From: Jerome Glisse <j.glisse@gmail.com>
To: Davidlohr Bueso <davidlohr@hp.com>
Cc: sagi grimberg <sagig@mellanox.com>,
Peter Zijlstra <peterz@infradead.org>,
linux-mm@kvack.org, linux-kernel@vger.kernel.org,
linux-fsdevel@vger.kernel.org, Mel Gorman <mgorman@suse.de>,
"H. Peter Anvin" <hpa@zytor.com>,
Andrew Morton <akpm@linux-foundation.org>,
Linda Wang <lwang@redhat.com>, Kevin E Martin <kem@redhat.com>,
Jerome Glisse <jglisse@redhat.com>,
Andrea Arcangeli <aarcange@redhat.com>,
Johannes Weiner <jweiner@redhat.com>,
Larry Woodman <lwoodman@redhat.com>,
Rik van Riel <riel@redhat.com>, Dave Airlie <airlied@redhat.com>,
Jeff Law <law@redhat.com>, Brendan Conoboy <blc@redhat.com>,
Joe Donohue <jdonohue@redhat.com>,
Duncan Poole <dpoole@nvidia.com>,
Sherry Cheung <SCheung@nvidia.com>,
Subhash Gutti <sgutti@nvidia.com>,
John Hubbard <jhubbard@nvidia.com>,
Mark Hairgrove <mhairgrove@nvidia.com>,
Lucien Dunning <ldunning@nvidia.com>, Cameron Buschardt <
Subject: Re: [RFC] Heterogeneous memory management (mirror process address space on a device mmu).
Date: Thu, 8 May 2014 21:45:45 -0400 [thread overview]
Message-ID: <20140509014544.GB2906@gmail.com> (raw)

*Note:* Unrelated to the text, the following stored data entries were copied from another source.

-- ==== Sys2Proof/Machine/Telemetry.lean ====
section
/-! DEFINITION. Counters, snapshots, thief tags, events to subscribers, package time and telemetry intervals
(chapters 14 and 17). -/

namespace Sys2Proof.Machine

/-! ### Subscriptions (R381 to R383, R408, R664) -/

/-- The subscriber of a channel. -/
def State.sub? (s : State) (ch : BitVec 8) : Option Subscriber := s.sl.subs.find? fun u => u.channel == ch

/-- The lowest free subscriber number (R579). -/
def State.freeSubNum (s : State) : Nat :=
  ([0, 1, 2, 3].find? fun n => !s.sl.subs.any fun u => u.num == n).getD 0

def allEvents : BitVec 544 := BitVec.allOnes 544

def infoEventSubscribe (rate : Nat) (sevMin : Option Nat) : CmdInfo :=
  { code := 0x0701, priv := some .observer,
    bad := firstBad [if 1 ≤ rate ∧ rate ≤ 10000 then none else some 0,
      sevMin.bind fun v => numBad v 4 1] }

def applyEventSubscribe (rate : Nat) (sevMin : Option Nat) (mask : Option (BitVec 544)) (r : Req) (_ : Session)
    (s : State) : Res :=
  let sev := sevMin.getD 0
  let m := mask.getD allEvents
  match s.sub? r.channel with
  | some _ => .ok (s.updSub r.channel fun u =>
      { u.refill s.time.now with rate := rate, sevMin := sev, mask := m })
  | none =>
    if 4 ≤ s.sl.subs.length then .fail .busy s
    else
      let first := s.sl.subs.isEmpty
      let u : Subscriber :=
        { num := s.freeSubNum, channel := r.channel, rate := rate, sevMin := sev, mask := m,
          queue := if first then s.sl.held else [], nextSeq := 1, unacked := [], dropped := 0,
          credit := 64 * creditUnit, creditAt := s.time.now }
      let held := if first then [] else s.sl.held
      .ok { s with sl := { s.sl with subs := s.sl.subs ++ [u], held := held } }

/-- EVENT_SUBSCRIBE (R381, R664): the held SAFETY events go to the first subscriber after the reply. -/
def execEventSubscribe (r : Req) (rate : Nat) (sevMin : Option Nat) (mask : Option (BitVec 544)) (s : State) :
    Host.Outcome State Fault Refusal :=
  .next (Slostan.run r (.eventSubscribe r rate sevMin mask) (infoEventSubscribe rate sevMin)
    (applyEventSubscribe rate sevMin mask) s).flushAll

def infoEventAck : CmdInfo := { code := 0x0702, priv := some .observer }

/-- Whether an event sequence lies at or before another, modulo 2^16. -/
def seqUpTo (a b : BitVec 16) : Bool := decide ((b - a).toNat < 32768)

def applyEventAck (seq : BitVec 16) (r : Req) (_ : Session) (s : State) : Res :=
  match s.sub? r.channel with
  | none => .fail .notPermitted s
  | some u =>
    let acked := (u.unacked.filter fun a => seqUpTo a.seq seq).map fun a => (a.ev.source, a.ev.timeNs)
    let s : State := { s with sl := { s.sl with alarms := s.sl.alarms.filter fun k => !acked.contains k } }
    .ok (s.updSub r.channel fun u => { u with unacked := u.unacked.filter fun a => !seqUpTo a.seq seq })

/-- EVENT_ACK (R382, R664). -/
def execEventAck (r : Req) (seq : BitVec 16) (s : State) : Host.Outcome State Fault Refusal :=
  .next (Slostan.run r (.eventAck r seq) infoEventAck (applyEventAck seq) s)

def infoEventFilterSet (sevMin rate : Option Nat) : CmdInfo :=
  { code := 0x0703, priv := some .observer,
    bad := firstBad [sevMin.bind fun v => numBad v 4 0,
      rate.bind fun v => if 1 ≤ v ∧ v ≤ 10000 then none else some 0] }

def applyEventFilterSet (mask : Option (BitVec 544)) (sevMin rate : Option Nat) (r : Req) (_ : Session)
    (s : State) : Res :=
  match s.sub? r.channel with
  | none => .fail .notPermitted s
  | some _ => .ok (s.updSub r.channel fun u =>
      { u.refill s.time.now with
        mask := mask.getD u.mask, sevMin := sevMin.getD u.sevMin, rate := rate.getD u.rate })

/-- EVENT_FILTER_SET (R408, R664). -/
def execEventFilterSet (r : Req) (mask : Option (BitVec 544)) (sevMin rate : Option Nat) (s : State) :
    Host.Outcome State Fault Refusal :=
  .next (Slostan.run r (.eventFilterSet r mask sevMin rate) (infoEventFilterSet sevMin rate)
    (applyEventFilterSet mask sevMin rate) s)

def infoEventUnsubscribe : CmdInfo := { code := 0x0704, priv := some .observer }

def applyEventUnsubscribe (r : Req) (_ : Session) (s : State) : Res :=
  match s.sub? r.channel with
  | none => .fail .notPermitted s
  | some _ => .ok (s.endSub r.channel)

/-- EVENT_UNSUBSCRIBE (R382, R664). -/
def execEventUnsubscribe (r : Req) (s : State) : Host.Outcome State Fault Refusal :=
  .next (Slostan.run r (.eventUnsubscribe r) infoEventUnsubscribe applyEventUnsubscribe s)

/-- EVENT_NOTIFY as a request (R392): the opcode is the part's only, so check 3 answers BAD_OPCODE. -/
def execEventNotify (r : Req) (s : State) : Host.Outcome State Fault Refusal :=
  .next (Slostan.receive r 0x0710 (fun x s => s.refuseOpcode r 0x0710 x) s)

/-- SAFETY_EVENT_RESEND (R382): every 10 ms an unacknowledged SAFETY event is sent again with its sequence. -/
def execSafetyEventResend (ch : BitVec 8) (seq : BitVec 16) (s : State) : Host.Outcome State Fault Refusal :=
  match s.sub? ch, s.session? ch with
  | some u, some x =>
    let due := u.unacked.filter fun a => a.seq == seq && s.past a.sentAt (msU 10)
    if due.isEmpty || !s.mediumUp (s.pathTo x.src x.medium) then .next s
    else
      let recs := due.map fun a => { a.ev with resent := true }
      let s := s.sendEvent x seq recs 0
      .next (s.updSub ch fun v => { v with unacked := v.unacked.map fun a =>
        if a.seq = seq then { a with sentAt := s.time.now } else a })
  | _, _ => .next s

/-! ### Counters read (R577, R583, R587) -/

/-- The SNAPSHOT TLV (R394); zero before the first complete snapshot. -/
def tlvSnapshot (b : Option Boundary) : Tlv :=
  match b with
  | none => ⟨0x0197, List.replicate 24 0#8⟩
  | some b => ⟨0x0197, be 8 b.num ++ be 8 b.timeNs ++ be 4 b.actualNs
      ++ be 4 ((if b.extrap then 1 else 0) + (if b.moved then 2 else 0))⟩

/-- The value of a counter in the latest complete snapshot, with its STICKY bit (R581, R583). -/
def State.snapVal (s : State) (k : Nat) : Nat × Bool :=
  match s.tel.snap with
  | none => (0, false)
  | some p => (p.vals.get k, p.wraps.contains k)

/-- One COUNTERS entry (R394). -/
def counterEntry (v : Nat × Bool) : Bytes := [if v.2 then 0x80#8 else 0#8, 0#8] ++ be 6 v.1

/-- The die of a counter index; none for package and further indices (R577). -/
def ctrDie (k : Nat) : Option Die := if k < 1536 then toDie? (k / 192) else none

def infoCounterRead (s : State) (first count : Nat) : CmdInfo :=
  { code := 0x0706, priv := some .observer, read := true
    unsup := (List.range count).any fun i => match ctrDie (first + i) with
      | some d => !s.pop d
      | none => false
    bad := if count = 0 || 128 < count || 1600 < first + count then some 0 else none }

/-- COUNTER_READ (R577, R583). -/
def execCounterRead (r : Req) (first count : Nat) (s : State) : Host.Outcome State Fault Refusal :=
  .next (Slostan.run r (.counterRead r first count) (infoCounterRead s first count) (fun _ _ s =>
    .okWith s [tlvSnapshot (s.tel.snap.map Snapshot.bound),
      ⟨0x0196, (List.range count).flatMap fun i => counterEntry (s.snapVal (first + i))⟩]) s)

def infoTopdownRead (lane : Nat) : CmdInfo :=
  { code := 0x0709, priv := some .observer, read := true, dies := oneDie lane, bad := numBad lane 8 0 }

/-- TOPDOWN_READ (R587): the decoder pool's four counters of the lane. -/
def execTopdownRead (r : Req) (lane : Nat) (s : State) : Host.Outcome State Fault Refusal :=
  .next (Slostan.run r (.topdownRead r lane) (infoTopdownRead lane) (fun _ _ s =>
    .okWith s [tlvSnapshot (s.tel.snap.map Snapshot.bound),
      ⟨0x019A, [80, 81, 82, 83].flatMap fun i => be 8 (s.snapVal (lane * 192 + i)).1⟩]) s)

/-! ### Clear, write and latched reads (R582, R600) -/

/-- CLEAR_ALL (R582): every counter of the die becomes 0; wrap flags stay. -/
def State.clearCounters (s : State) (d : Die) : State :=
  { s with tel := { s.tel with ctr := NMap.drop s.tel.ctr fun k => decide (k / 192 = d.val ∧ k < 1536) } }

def execClearAll (r : Req) (d : Die) (s : State) : Host.Outcome State Fault Refusal :=
  .next (Slostan.run r (.clearAll r d) (regInfo d 0x14 0 true)
    (fun _ _ s => regGuard d 0x14 true s (.ok (s.clearCounters d))) s)

/-- COUNTER_WRITE_COMMIT (R582): a write of CNT.WR_HI sets the selected counter to WR_HI:WR_LO. -/
def State.commitCounter (s : State) (d : Die) (hi : Nat) : State :=
  s.setCtr (ctrIndex d (s.rd d CNT_SEL_INDEX)) ((hi % 65536) * 2 ^ 32 + s.rd d CNT_WR_LO)

def execCounterWriteCommit (r : Req) (d : Die) (hi : Nat) (s : State) : Host.Outcome State Fault Refusal :=
  .next (Slostan.run r (.counterWriteCommit r d hi) (regInfo d 0x14 5 true)
    (fun _ _ s => regGuard d 0x14 true s (.ok (s.commitCounter d hi))) s)

/-- A read of CNT.LAT_LO: the low word, with the rest copied into CNT.LAT_HI (R600). -/
def State.readLatLo (s : State) (d : Die) : Nat × State :=
  let v := s.snapVal (ctrIndex d (s.rd d CNT_SEL_INDEX))
  (v.1 % 2 ^ 32, (s.wr d CNT_LAT_HI_VAL_HI (v.1 / 2 ^ 32)).wrB d CNT_LAT_HI_STICKY v.2)

/-- CNT_LAT_LO_READ (R600). -/
def execCntLatLoRead (r : Req) (d : Die) (s : State) : Host.Outcome State Fault Refusal :=
  .next (Slostan.run r (.cntLatLoRead r d) (regInfo d 0x14 2 false) (fun _ _ s =>
    regGuard d 0x14 false s (.okWith (s.readLatLo d).2 [tlvData [(s.readLatLo d).1]])) s)

/-! ### Thief tags (R588 to R591) -/

def infoTagSet (k : Nat) (seed : BitVec 32) : CmdInfo :=
  { code := 0x0707, priv := some .operator, cls := 8,
    bad := if (k = 0 ∨ (8 ≤ k ∧ k ≤ 24)) ∧ seed ≠ 0#32 then none else some 0 }

def applyTagSet (k : Nat) (seed : BitVec 32) (_ : Req) (_ : Session) (s : State) : Res :=
  .ok { s with tel := { s.tel with tagNext := (k, seed) } }

/-- TAG_SET (R588): for every lane, from its next frame boundary. -/
def execTagSet (r : Req) (k : Nat) (seed : BitVec 32) (s : State) : Host.Outcome State Fault Refusal :=
  .next (Slostan.run r (.tagSet r k seed) (infoTagSet k seed) (applyTagSet k seed) s)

In-Reply-To: <1399599734.2497.2.camel@buesod1.americas.hpqcorp.net>
On Thu, May 08, 2014 at 06:42:14PM -0700, Davidlohr Bueso wrote:
> On Thu, 2014-05-08 at 13:56 -0400, Jerome Glisse wrote:
> > On Thu, May 08, 2014 at 07:47:04PM +0300, sagi grimberg wrote:
> > > On 5/7/2014 5:33 AM, Davidlohr Bueso wrote:
> > > >On Tue, 2014-05-06 at 12:29 +0200, Peter Zijlstra wrote:
> > > >>So you forgot to CC Linus, Linus has expressed some dislike for
> > > >>preemptible mmu_notifiers in the recent past:
> > > >>
> > > >> https://lkml.org/lkml/2013/9/30/385
> > > >I'm glad this came up again.
> > > >
> > > >So I've been running benchmarks (mostly aim7, which nicely exercises our
> > > >locks) comparing my recent v4 for rwsem optimistic spinning against
> > > >previous implementation ideas for the anon-vma lock, mostly:
> > > >
> > > >- rwsem (currently)
> > > >- rwlock_t
> > > >- qrwlock_t
> > > >- rwsem+optspin
> > > >
> > > >Of course, *any* change provides significant improvement in throughput
> > > >for several workloads, by avoiding to block -- there are more
> > > >performance numbers in the different patches. This is fairly obvious.
> > > >
> > > >What is perhaps not so obvious is that rwsem+optimistic spinning beats
> > > >all others, including the improved qrwlock from Waiman and Peter. This
> > > >is mostly because of the idea of cancelable MCS, which was mimic'ed from
> > > >mutexes. The delta in most cases is around +10-15%, which is non
> > > >trivial.
> > >
> > > These are great news David!
> > >
> > > >I mention this because from a performance PoV, we'll stop caring so much
> > > >about the type of lock we require in the notifier related code. So while
> > > >this is not conclusive, I'm not as opposed to keeping the locks blocking
> > > >as I once was. Now this might still imply things like poor design
> > > >choices, but that's neither here nor there.
> > >
> > > So is the rwsem+opt strategy the way to go Given it keeps everyone happy?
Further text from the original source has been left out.